Как отнесется? Но отнестись ему к нашей дружбе никак не пришлось. По той простой причине, что мы со следующего же дня оба забыли о ней. — При встречах обменивались лишь прежними рукопожатиями и прежними: Как поживаете? Спасибо, отлично, — сопровождаемыми улыбками.
Отчего? Наверно оттого, что мы оба были слишком заняты нашими шедшими параллельно, но никогда больше не скрещивавшимися, судьбами.
Лишь зимой 21 года по желанию Якова Ноевича Блоха, издававшего книгу портретов поэтов работы Ю. Анненкова, и пожелавшего, чтобы в ней был и мой портрет, мы опять встретились «по-настоящему».
Анненков тогда был в расцвете славы. Он рисовал не только всех знаменитых политических деятелей — Ленина, Троцкого, Луначарского и многих других, но и писателей и поэтов, актеров и актрис.
Словом всех, кто тогда играл какую-нибудь роль в Петербурге и Москве. Нэпманы и нэпманши были готовы заплатить что угодно, чтобы добиться чести быть изображенными «самим Анненковым».
В его прихожей, на Кирочной, я столкнулась с одной из таких «нэпманш», кутавшейся в мех, шуршащей шелками, дышащей духами, с бледным до голубизны лицом, кроваво красными губами и удлиненно подведенными глазами — новый тип женщины в революционном Петербурге.
Анненков встретил меня так сердечно и дружески, как будто он вчера, а не год тому назад провожал меня домой.

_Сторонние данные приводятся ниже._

-- ==== Sys2Proof/Laws/Access.lean ====
section
/-! SUPPORT. What a register write does: where it gets to its register, and where it carries the present values of the register's configuration fields. -/

namespace Sys2Proof.Machine

/-- A write that gets to a register of the map is a write of that register. -/
theorem busWrite_reaches (s : Chip) (m : List Host.Cell) (req : Requester) (o : Nat) (w : Word) (b : Bool) (h : s.reaches req o = true)
    (ha : o % 4 = 0) (hm : inMailbox o = false) (hx : inMsix o = false) (hr : (regAt o).isSome = true) :
    s.busWrite m req o w b = s.regWrite m req o w b := by
  simp only [Chip.reaches, Bool.and_eq_true, Bool.not_eq_true'] at h
  obtain ⟨⟨⟨h1, h2⟩, h3⟩, h4⟩ := h
  unfold Chip.busWrite
  have hn : (regAt o).isNone = false := by cases hq : regAt o <;> simp_all
  rw [if_neg (by simp [h1, h2]), if_neg (by simp [h3]), if_neg (by simp [ha]), if_neg (by simp [hm]), if_neg (by simp [hx]), if_neg (by simp [hn]),
    if_neg (by simp [h4])]

/-- A register outside the blocks whose write is an operation of its own. -/
def plainReg (o : Nat) : Bool :=
  (!decide (dieWindow ≤ o) || !(decide ((o - dieWindow) % 0x20000 < 0x800) && ((o - dieWindow) % 0x20000 % 0x40 == 0x08 || (o - dieWindow) % 0x20000 % 0x40 == 0x14
      || (o - dieWindow) % 0x20000 % 0x40 == 0x18)))
    && (decide (dieWindow ≤ o) || !((decide (0x2a000 ≤ o) && decide (o < 0x2e000) && o % 8 == 0) || (decide (0x28100 ≤ o) && decide (o < 0x28300) && (o - 0x28100) % 0x80 == 0)
      || (decide (0x31000 ≤ o) && decide (o < 0x312c0) && (o - 0x31000) % 0x20 == 8) || (decide (0x1000 ≤ o) && decide (o < 0x1800))))

/-- Writing a plain register's own word moves nothing. -/
theorem regPut_same (s : Chip) (o : Nat) (h : plainReg o = true) : s.regPut o (s.reg o) = s := by
  simp only [plainReg, Bool.and_eq_true, Bool.or_eq_true, Bool.not_eq_true', decide_eq_false_iff_not, decide_eq_true_eq, Bool.and_eq_false_iff,
    Bool.or_eq_false_iff, beq_eq_false_iff_ne] at h
  unfold Chip.regPut
  split
  · rw [if_neg (by simp; omega), if_neg (by simp; omega), if_neg (by simp; omega), if_pos rfl]
  · rw [if_neg (by simp; omega), if_neg (by simp; omega)]
    split
    · rfl
    · rw [if_neg (by simp; omega), if_neg (by simp; omega), if_pos rfl]

/-- What is needed of a command register and a word: configuration fields as they are, no flag cleared, no counter cleared. -/
structure Carries (s : Chip) (o : Nat) (w : Word) : Prop where
  aligned : o % 4 = 0
  known : (regAt o).isSome = true
  box : inMailbox o = false
  msix : inMsix o = false
  plain : plainReg o = true
  rw' : accMask o (· == .rw) &&& ~~~(pairMask o) = 0
  lock : lockMask o &&& ~~~(pairMask o) = 0
  fields : w &&& pairMask o = s.reg o &&& pairMask o
  flags : accMask o (· == .w1c) &&& w = 0
  counter : ∀ b fs, cntClears o = some (b, fs) → bitAt w.toNat b = false

theorem and_take (m w v p : Word) (hm : m &&& ~~~p = 0) (h : w &&& p = v &&& p) : w &&& m = v &&& m := by
  apply BitVec.eq_of_getLsbD_eq
  intro i hi
  have a := congrArg (fun x : Word => x.getLsbD i) hm
  have b := congrArg (fun x : Word => x.getLsbD i) h
  simp [hi] at a b ⊢
  cases hp : m.getLsbD i <;> simp_all

theorem xor_take (m w v p : Word) (hm : m &&& ~~~p = 0) (h : w &&& p = v &&& p) : (v ^^^ w) &&& m = 0 := by
  apply BitVec.eq_of_getLsbD_eq
  intro i hi
  have a := congrArg (fun x : Word => x.getLsbD i) (and_take m w v p hm h)
  simp [hi] at a ⊢
  cases hp : m.getLsbD i <;> simp_all

theorem mask_split (w v m p : Word) (hm : m &&& ~~~p = 0) (h : w &&& p = v &&& p) : v &&& ~~~m ||| w &&& m = v := by
  rw [and_take m w v p hm h]
  apply BitVec.eq_of_getLsbD_eq
  intro i hi
  simp only [BitVec.getLsbD_or, BitVec.getLsbD_and, BitVec.getLsbD_not, hi, decide_true, Bool.true_and]
  by_cases hp : m.getLsbD i = true <;> simp_all [BitVec.getLsbD_eq_getElem]

/-- A write that carries a register's configuration fields does what its command bits say, and nothing else. -/
theorem busWrite_carries (s : Chip) (m : List Host.Cell) (req : Requester) (o : Nat) (w : Word) (b : Bool) (h : s.reaches req o = true) (c : Carries s o w) :
    s.busWrite m req o w b = s.regOps m req o w b := by
  rw [busWrite_reaches s m req o w b h c.aligned c.box c.msix c.known]
  unfold Chip.regWrite
  have hw : s.fieldWrite o w = s := by
    unfold Chip.fieldWrite
    have hk : (s.reg o ^^^ w) &&& lockMask o = 0 := xor_take _ _ _ _ c.lock c.fields
    have hm : s.writeMask o &&& ~~~(pairMask o) = 0 := by
      unfold Chip.writeMask; split
      · exact c.rw'
      · simp
    have hr : s.reg o &&& ~~~(s.writeMask o) ||| w &&& s.writeMask o = s.reg o := mask_split _ _ _ _ hm c.fields
    simp only [hk, bne_self_eq_false, Bool.and_false, Bool.false_eq_true, if_false, hr, regPut_same s o c.plain, ite_self, c.flags, if_true]
  rw [hw]
  have hc : s.cntClear o w = s := by
    unfold Chip.cntClear
    split
    · next b' fs he => rw [c.counter b' fs he]; simp
    · rfl
  rw [hc]

end Sys2Proof.Machine
end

Но этот год — трагический год смерти Блока и расстрела Гумилева — все же послужил основной темой нашего разговора. И к воспоминаниям детства мы уже не возвращались. К тому же я за это время успела выйти замуж, о чем мы, конечно, тоже поговорили.

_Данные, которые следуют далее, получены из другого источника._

theorem lin11_near (c : Chip) {n : Int} {d : Nat} (pos : 0 < d) (fits : linFits n d ≠ []) : (c.lin11 n d).2 < 65536 ∧ linNear (c.lin11 n d).2 n d := by
  have chosen : (linFits n d).getD (c.freeVal % max 1 (linFits n d).length) 31 ∈ linFits n d := getD_mem_of_ne_nil fits _ _
  obtain ⟨k, hk⟩ : ∃ k, (linFits n d).getD (c.freeVal % max 1 (linFits n d).length) 31 = k := ⟨_, rfl⟩
  have word : (c.lin11 n d).2 = linWord k (c.freeNext.openDiv (linScale n d k).1 (linScale n d k).2).2 := by rw [← hk]; rfl
  rw [hk] at chosen
  obtain ⟨range, bounds⟩ := List.mem_filter.mp chosen
  simp only [Bool.and_eq_true, decide_eq_true_eq] at bounds
  have scalePos : 0 < (linScale n d k).2 := by unfold linScale; split <;> positivity
  obtain ⟨most, least, near⟩ := openDiv_near c.freeNext (linScale n d k).1 scalePos
  rw [word]
  exact ⟨linWord_lt _ _, linNear_linWord (List.mem_range.mp range) (by omega) (by omega) near⟩

/-! Reads that answer. -/

theorem pmbRead_valid {c : Chip} {valid : Nat → Bool} {f : Chip → Chip × List Byte} (up : c.reqUp .pmbus = true) (page : valid (c.get PMB.STAT_PAGE) = true) :
    c.pmbRead valid f = (f c).1.pmbReply (f c).2 := by
  rw [Chip.pmbRead, if_neg (by simp [up]), if_pos page]

theorem pmbOnly_valid {c : Chip} {pec : Pec} {valid : Nat → Bool} {f : Chip → Chip × List Byte} (up : c.reqUp .pmbus = true) (page : valid (c.get PMB.STAT_PAGE) = true) :
    c.pmbOnly false pec valid f = (f c).1.pmbReply (f c).2 := pmbRead_valid up page

theorem pmbFixed_valid {c : Chip} {pec : Pec} {valid : Nat → Bool} {l : List Byte} (up : c.reqUp .pmbus = true) (page : valid (c.get PMB.STAT_PAGE) = true) :
    c.pmbFixed false pec valid l = c.pmbReply l := pmbRead_valid (f := fun t => (t, l)) up page

section
variable {s : State} {i : Instr} {c : Chip} (run : Machine.exec i s = .next { s with chip := c })
include run

/-- A reply that takes nothing from the device. -/
theorem shows_of_reply {l : List Byte} (reply : c = s.chip.pmbReply l) : ∃ t, Machine.exec i s = .next t ∧ Effect s t id [] [] [] [.pmbus (some l)] :=
  ⟨_, exec_chip run reply, (Effect.start s).out _⟩

/-- A LINEAR11 reply. -/
theorem linReplies_of_reply {n : Int} {d : Nat} (reply : c = (s.chip.linReply n d).1.pmbReply (s.chip.linReply n d).2) (pos : 0 < d) (low : -1024 * (d * 2 ^ 15 : Nat) ≤ n)
    (high : n < 1023 * (d * 2 ^ 15 : Nat)) : ∃ t, Machine.exec i s = .next t ∧ LinReplies s t n d := by
  obtain ⟨small, near⟩ := lin11_near s.chip pos (linFits_of_bounded pos low high)
  have moved : Effect s { s with chip := { s.chip with freeCtr := (s.chip.lin11 n d).1.freeCtr } } (fun c => { c with freeCtr := (s.chip.lin11 n d).1.freeCtr }) [] [] [] [] :=
    (Effect.start s).innerStep (fun c => { c with freeCtr := (s.chip.lin11 n d).1.freeCtr }) rfl rfl rfl rfl rfl rfl
  rw [Chip.linReply, lin11_free] at reply
  exact ⟨_, exec_chip run reply, ⟨(s.chip.lin11 n d).2, small⟩, near, moved.out _⟩

end

/-! Reads that are refused. -/

theorem bitAt_eq_testBit (m k : Nat) : bitAt m k = m.testBit k := by
  rw [bitAt, Nat.testBit_eq_decide_div_mod_eq]
  rfl

theorem bitAt_or (a b k : Nat) : bitAt (a ||| b) k = (bitAt a k || bitAt b k) := by simp [bitAt_eq_testBit]

/-- The set of pages that a command acts on, page by page. -/
theorem bitAt_pmbMask (c : Chip) {q : Nat} (small : q < 65) : bitAt c.pmbMask q = c.pageIn q := by
  unfold Chip.pmbMask Chip.pageIn
  rw [bitAt_eq_testBit]
  dsimp only
  split
  · next all =>
    rw [all, pmbEvery, Nat.testBit_two_pow_sub_one]
    simp [small, show q ≤ 64 by omega]
  · next one =>
    rw [Nat.testBit_two_pow, beq_eq_false_iff_ne.mpr one, Bool.false_and, Bool.or_false]
    rfl

/-- A latch while HOST is on, after a change of registers that leaves PAGE. -/
theorem latches_pmbLatch {c u : Chip} (host : u.domOn .host = true) (status : u.pmb = c.pmb) {j b : Nat} : Latches c (u.pmbLatch c.pmbMask j b) c.pageIn j b := by
  intro q i
  have latched : (u.pmbLatch c.pmbMask j b).pmb.status = c.pmb.status.upd (8 * j + b) (· ||| c.pmbMask) := by
    rw [Chip.pmbLatch, if_pos host, ← status]
    rfl
  rw [latched, Tbl.get_upd]
  by_cases h : i.val = 8 * j + b
  · rw [if_pos h, bitAt_or, bitAt_pmbMask c q.isLt, h, decide_eq_true rfl, Bool.true_and]
  · rw [if_neg h, decide_eq_false h, Bool.false_and, Bool.or_false]

theorem pmbLatch_regAddr (c : Chip) (pages j b : Nat) : (c.pmbLatch pages j b).pmb.regAddr = c.pmb.regAddr := by
  unfold Chip.pmbLatch
  split <;> rfl

theorem host_of_pmbusUp {c : Chip} (up : c.reqUp .pmbus = true) : c.domOn .host = true := by
  simp only [Chip.reqUp, Bool.and_eq_true] at up
  exact up.2

theorem pmbRead_invalid {c : Chip} {valid : Nat → Bool} {f : Chip → Chip × List Byte} (up : c.reqUp .pmbus = true) (page : valid (c.get PMB.STAT_PAGE) = false) :
    c.pmbRead valid f = c.pmbBad c.pmbMask 7 := by
  rw [Chip.pmbRead, if_neg (by simp [up]), if_neg (by simp [page])]

section
variable {s : State} {i : Instr} {c : Chip} (run : Machine.exec i s = .next { s with chip := c })
include run

/-- A read on a page that has no such command. -/
theorem refuses_of_bad (up : s.chip.reqUp .pmbus = true) (refused : c = s.chip.pmbBad s.chip.pmbMask 7) : ∃ t, Machine.exec i s = .next t ∧ Latches s.chip t.chip s.chip.pageIn 4 7 ∧ Recorded s.chip t.chip PMB.EVT_CMLF PMB.EVTCNT_CMLCNT ∧
    t.chip.outbox = s.chip.outbox ++ [.pmbus none] ∧ Keeps s t (fun o => o == PMB.STAT || o == PMB.EVT || o == PMB.EVTCNT) := by
  have latched := pmbLatch_onlyIn s.chip s.chip.pmbMask 4 7
  have told : Chip.OnlyIn (fun o => o == PMB.STAT || o == PMB.EVT || o == PMB.EVTCNT) s.chip (s.chip.pmbBad s.chip.pmbMask 7) :=
    (((latched.mono (by simp_all)).put PMB.EVT_CMLF 1 rfl).put PMB.EVTCNT_CMLCNT _ rfl).upd rfl
  refine ⟨_, exec_chip run refused, latches_pmbLatch (host_of_pmbusUp up) rfl, ?_, ?_, rfl, rfl, told.same⟩
  · exact (recorded_event _ PMB.EVT_CMLF PMB.EVTCNT_CMLCNT 0xe2 rfl rfl rfl rfl rfl).congr (latched.get _ rfl).symm rfl rfl
  · exact congrArg (· ++ _) (pmbLatch_posts _ _ _ _).2.2.2

end

/-! The values read. -/

theorem signedOf_bounds {n : Nat} (pos : 0 < n) (v : Nat) : -(2 ^ (n - 1) : Nat) ≤ signedOf n v ∧ signedOf n v < (2 ^ (n - 1) : Nat) := by
  have double : 2 ^ n = 2 * 2 ^ (n - 1) := by rw [← Nat.pow_succ', Nat.succ_eq_add_one, Nat.sub_add_cancel pos]
  have lt := Nat.mod_lt v (Nat.two_pow_pos n)
  unfold signedOf
  split <;> omega

theorem getS_bounds (c : Chip) (f : Fld) (pos : 0 < f.width) : -(2 ^ (f.width - 1) : Nat) ≤ c.getS f ∧ c.getS f < (2 ^ (f.width - 1) : Nat) := signedOf_bounds pos _

/-- The stage temperatures are 12 bits wide. -/
theorem hotStage_bounds {c : Chip} {n : Nat} {v : Int} (h : c.hotStage n = some v) : -2048 ≤ v ∧ v < 2048 := by
  have each : ∀ p, -2048 ≤ c.getS (STB.STG_TEMP (dieOf p) (p % 32)) ∧ c.getS (STB.STG_TEMP (dieOf p) (p % 32)) < 2048 := fun p => getS_bounds c (STB.STG_TEMP (dieOf p) (p % 32)) (Nat.succ_pos 11)
  unfold Chip.hotStage at h
  refine List.foldlRecOn (motive := fun m => ∀ v, m = some v → -2048 ≤ v ∧ v < 2048) _ _ (fun v h => by cases h) (fun m ih p _ v h => ?_) v h
  cases m with
  | none => cases h; exact each p
  | some w =>
    cases h
    obtain ⟨low, high⟩ := ih w rfl
    obtain ⟨low', high'⟩ := each p
    omega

Анненков показал мне уже сделанные им портреты Анны Ахматовой, Замятина и Сологуба, предназначавшиеся для его книги. Между прочими и портрет Георгия Иванова.

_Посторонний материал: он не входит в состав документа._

-- ==== Sys2Proof/Machine/Ops.lean ====
section
/-! DEFINITION. The named operations over memory, the registers, the call stack and the framebuffer, how a handler
ends (the PC advance), taking a runtime error, and fetching an instruction's word. -/

namespace Sys2Proof.Machine

/-! ### Memory (spec/20_memory.md) -/

/-- `FONT`, glyphs 0 to 7: the default of the parameter (R34, decision D15; DESIGN CHOICE, log entry 3). -/
def fontLow : List Byte :=
  [0xF0, 0x90, 0x90, 0x90, 0xF0] ++ [0x20, 0x60, 0x20, 0x20, 0x70] ++
  [0xF0, 0x10, 0xF0, 0x80, 0xF0] ++ [0xF0, 0x10, 0xF0, 0x10, 0xF0] ++
  [0x90, 0x90, 0xF0, 0x10, 0x10] ++ [0xF0, 0x80, 0xF0, 0x10, 0xF0] ++
  [0xF0, 0x80, 0xF0, 0x90, 0xF0] ++ [0xF0, 0x10, 0x20, 0x40, 0x40]

/-- `FONT`, glyphs 8 to F. -/
def fontHigh : List Byte :=
  [0xF0, 0x90, 0xF0, 0x90, 0xF0] ++ [0xF0, 0x90, 0xF0, 0x10, 0xF0] ++
  [0xF0, 0x90, 0xF0, 0x90, 0x90] ++ [0xE0, 0x90, 0xE0, 0x90, 0xE0] ++
  [0xF0, 0x80, 0x80, 0x80, 0xF0] ++ [0xE0, 0x90, 0x90, 0x90, 0xE0] ++
  [0xF0, 0x80, 0xF0, 0x80, 0xF0] ++ [0xF0, 0x80, 0xF0, 0x80, 0x80]

/-- `FONT`: 16 glyphs of 5 bytes, glyph d at address 5·d (R34). -/
def font : List Byte := fontLow ++ fontHigh

/-- What an unlisted address reads as: its byte after Reset (spec/10_state.md R26). -/
def unlistedByte (a : Nat) : Byte := font.getD a 0x00#8

/-- The byte at an address (R27, R36). -/
def Memory.read : Memory → Nat → Byte
  | [], a => unlistedByte a
  | (b, w) :: rest, a => if a = b then w else Memory.read rest a

/-- Memory without the entries of an address. -/
def Memory.dropCell (m : Memory) (a : Nat) : Memory := m.filter fun c => c.1 != a

/-- A cell put before the first entry of a higher address. -/
def Memory.addCell (a : Nat) (w : Byte) : Memory → Memory
  | [] => [(a, w)]
  | c :: rest => if a < c.1 then (a, w) :: c :: rest else c :: Memory.addCell a w rest

/-- Write one byte, keeping the canonical form: a byte an unlisted address reads as is not listed. -/
def Memory.write (m : Memory) (a : Nat) (w : Byte) : Memory :=
  if w = unlistedByte a then m.dropCell a else Memory.addCell a w (m.dropCell a)

/-- The canonical form: addresses strictly rising and inside memory, and no entry equal to what an unlisted address
reads as. -/
abbrev Memory.wf (m : Memory) : Prop :=
  m.Pairwise (fun c d => c.1 < d.1) ∧ ∀ c ∈ m, c.1 < Config.memSize ∧ c.2 ≠ unlistedByte c.1

/-- `n` bytes from `a` on, in order (spec/00_scope.md R8). -/
def Memory.readBytes (m : Memory) (a : Nat) : Nat → List Byte
  | 0 => []
  | n + 1 => m.read a :: Memory.readBytes m (a + 1) n

/-- Bytes written at `a`, `a + 1`, … in order (R8). -/
def Memory.writeBytes (m : Memory) (a : Nat) : List Byte → Memory
  | [] => m
  | w :: ws => Memory.writeBytes (m.write a w) (a + 1) ws

/-- An access of `n` bytes at `a` is in range (R28). An access of no bytes always is. -/
abbrev InRange (a n : Nat) : Prop := 0 < n → a + n - 1 ≤ 0xFFF

/-- `MemRead(a, n)` (R28): `none` where the access is out of range and is not made. -/
def State.memRead (s : State) (a n : Nat) : Option (List Byte) :=
  if InRange a n then some (s.mem.readBytes a n) else none

/-- `MemWrite(a, n, bytes)` (R28), `n` the number of bytes: `none` where the access is out of range and is not
made. -/
def State.memWrite (s : State) (a : Nat) (bytes : List Byte) : Option State :=
  if InRange a bytes.length then some { s with mem := s.mem.writeBytes a bytes } else none

/-! ### Registers (spec/10_state.md) -/

/-- VF, the flag register (R14). -/
abbrev vf : Reg := 0xF

/-- `V[r]` (R13). -/
def State.readV (s : State) (r : Reg) : Byte := s.v[r.val]

/-- `V[r] <- b` (R13). -/
def State.setV (s : State) (r : Reg) (b : Byte) : State := { s with v := s.v.set r.val b }

/-- `I <- w` (R17). -/
def State.setI (s : State) (w : Word) : State := { s with i := w }

/-- `PC <- w` (R16). -/
def State.setPc (s : State) (w : Word) : State := { s with pc := w }

/-- `DT <- b` (R19). -/
def State.setDt (s : State) (b : Byte) : State := { s with dt := b }

/-- `ST <- b` (R19). -/
def State.setSt (s : State) (b : Byte) : State := { s with st := b }

/-- `V[j] <- bytes[0]; V[j+1] <- bytes[1]; …` (spec/43_index_memory.md R85). -/
def State.loadBlock (s : State) (j : Nat) : List Byte → State
  | [] => s
  | b :: bs => State.loadBlock (s.setV (Fin.ofNat 16 j) b) (j + 1) bs

/-- `[V[0], V[1], …, V[n-1]]` (R84). -/
def State.firstV (s : State) (n : Nat) : List Byte := s.v.toList.take n

/-- The draw of this execution of `RND` and the state that has taken it (spec/42_alu.md R79; DESIGN CHOICE,
log entry 1). -/
def State.draw (s : State) : Byte × State :=
  (Config.randomDraw s.drawCount, { s with drawCount := s.drawCount + 1 })

/-! ### The call stack (spec/10_state.md R18) -/

/-- `stack[SP] <- w; SP <- SP + 1`; `none` where all 16 slots are in use (spec/41_control_flow.md R61). -/
def State.push (s : State) (w : Word) : Option State :=
  if h : s.sp.val < 16 then some { s with stack := s.stack.set s.sp.val w, sp := ⟨s.sp.val + 1, by omega⟩ }
  else none

/-- `SP <- SP - 1` and then `stack[SP]`; `none` where no slot is in use (R59). The slot keeps its value. -/
def State.pop (s : State) : Option (Word × State) :=
  if h : 0 < s.sp.val then
    some (s.stack[s.sp.val - 1]'(by omega), { s with sp := ⟨s.sp.val - 1, by omega⟩ })
  else none

/-! ### The framebuffer (spec/10_state.md R20, R21) -/

/-- `fb[x][y]`, the coordinates wrapping at the edges. -/
def Framebuffer.cell (fb : Framebuffer) (x y : Nat) : Bool :=
  (fb[y % 32]'(Nat.mod_lt y (by decide)))[x % 64]'(Nat.mod_lt x (by decide))

/-- `fb[x][y] <- fb[x][y] ^ 1`, the coordinates wrapping at the edges. -/
def Framebuffer.toggle (fb : Framebuffer) (x y : Nat) : Framebuffer :=
  fb.set (y % 32) ((fb[y % 32]'(Nat.mod_lt y (by decide))).set (x % 64) (!fb.cell x y) (Nat.mod_lt x (by decide)))
    (Nat.mod_lt y (by decide))

/-- Every cell clear (spec/44_display.md R86). -/
def Framebuffer.blank : Framebuffer := Vector.replicate 32 (Vector.replicate 64 false)

/-- `fb` and `draw_flag` written together. -/
def State.setScreen (s : State) (fb : Framebuffer) (drawFlag : Bool) : State :=
  { s with fb := fb, drawFlag := drawFlag }

/-! ### The keyboard bank (spec/10_state.md R22) -/

/-- `key[k]` is 1. -/
def State.keyPressed (s : State) (k : Key) : Bool := s.keys[k.val]

/-- The least pressed key (spec/45_timers_keys.md R95, decision D12). -/
def State.leastKey (s : State) : Option Nat := s.keys.toList.findIdx? id

/-! ### How a handler ends (spec/40_cycle.md R54, R55) -/

/-- The advance signal a handler returns (R54). -/
inductive Advance where
  /-- `NEXT`: PC + 2 -/
  | next
  /-- `SKIP`: PC + 4 -/
  | skip
  /-- `NONE`: PC as the handler left it -/
  | none
deriving DecidableEq, Repr

/-- What the executor adds to PC for a signal (R55). -/
def advanceBy : Advance → Word
  | .next => 2#16
  | .skip => 4#16
  | .none => 0#16

/-- The PC update after the handler (R55). It is never checked. -/
def State.advance (s : State) (a : Advance) : State := { s with pc := s.pc + advanceBy a }

/-- A handler that completes with signal `a` in state `s`. -/
def complete (a : Advance) (s : State) : Host.Outcome State Fault Refusal := .next (s.advance a)

/-- `SKIP` where the condition holds, else `NEXT` (R54). -/
def skipIf (c : Bool) : Advance := if c then .skip else .next

/-! ### Taking a runtime error, and the end of a run (spec/60_exceptions.md) -/

/-- Fault entry (R98): status and the fault record are written and nothing else. `word` is `none` for a fetch
fault. -/
def State.raise (s : State) (kind : FaultKind) (word : Option Word) (info : Word) : State :=
  { s with status := .faulted, fault := some { kind := kind, pc := s.pc, word := word, info := info } }

/-- A handler of instruction `i` that raises a runtime error (R98). The recorded word is `i`'s (DESIGN CHOICE,
log entry 10). -/
def raiseIn (i : Instr) (kind : FaultKind) (info : Word) (s : State) : Host.Outcome State Fault Refusal :=
  .next (s.raise kind (some (encode i)) info)

/-- The fetch of the end sentinel (spec/40_cycle.md R52): status becomes ENDED and nothing else changes. -/
def State.endRun (s : State) : State := { s with status := .ended }

/-- Reset as a host operation (spec/70_reset_and_hazards.md R109), the only way out of ENDED and FAULTED (R100). The
count of draws goes on, so the draws after it are fresh (DESIGN CHOICE, log entry 2). -/
def State.applyReset (s : State) : State := { State.reset with drawCount := s.drawCount }

/-! ### Fetch (spec/40_cycle.md R52) -/

/-- The word at PC, big-endian; `none` where PC + 1 lies beyond memory. -/
def State.fetchWord (s : State) : Option Word :=
  if s.pc.toNat + 1 ≤ 0xFFF then
    some (wordOfBytes (s.mem.read s.pc.toNat) (s.mem.read (s.pc.toNat + 1)))
  else none

/-- An instruction word stored at PC, where the next fetch reads it; nothing where PC + 1 lies beyond memory. -/
def State.storeAtPc (s : State) (w : Word) : State :=
  (s.memWrite s.pc.toNat [highByteOf w, lowByteOf w]).getD s

end Sys2Proof.Machine
end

— У него на редкость интересное лицо, — сказал он. — Совсем особенное. Да он и сам особенный.
Телефон беспрерывно звонил, отрывая Анненкова от работы.
— Нет, нет, никак ке могу, — раздраженно отвечает он на клекот, доносящийся до меня. — Цена? Дело не в цене, а в том, что у меня нет времени. Понимаете, нет времени. И уже повесив трубку, добавляет: — И желания нет, сколько бы мне не заплатили.
Я позировала Анненкову больше двух часов. Я терпеть не могу позировать, мне тяжело и скучно сидеть неподвижно и чувствовать на себе внимательный, будто ощупывающий меня взгляд.
Но с Анненковым я не чувствовала ни скуки, ни тяжести. Мне даже жаль, что сеанс уже кончен и надо уходить.
Следующий назначен на понедельник.
Я ухожу, не увидав наброска с себя.
— В следующий раз покажу, а сейчас нельзя. Так не забудьте. В понедельник, в три.
Я смеюсь.
— У меня память хорошая. Да если бы и плохая была, все равно не забыла бы. Ведь мне очень лестно, что мой портрет будет в вашей книге. Будьте спокойны — приду, Юрий Павлович.
Но я не пришла. В тот же вечер меня телеграммой вызвали в Москву к моему опасно заболевшему брату.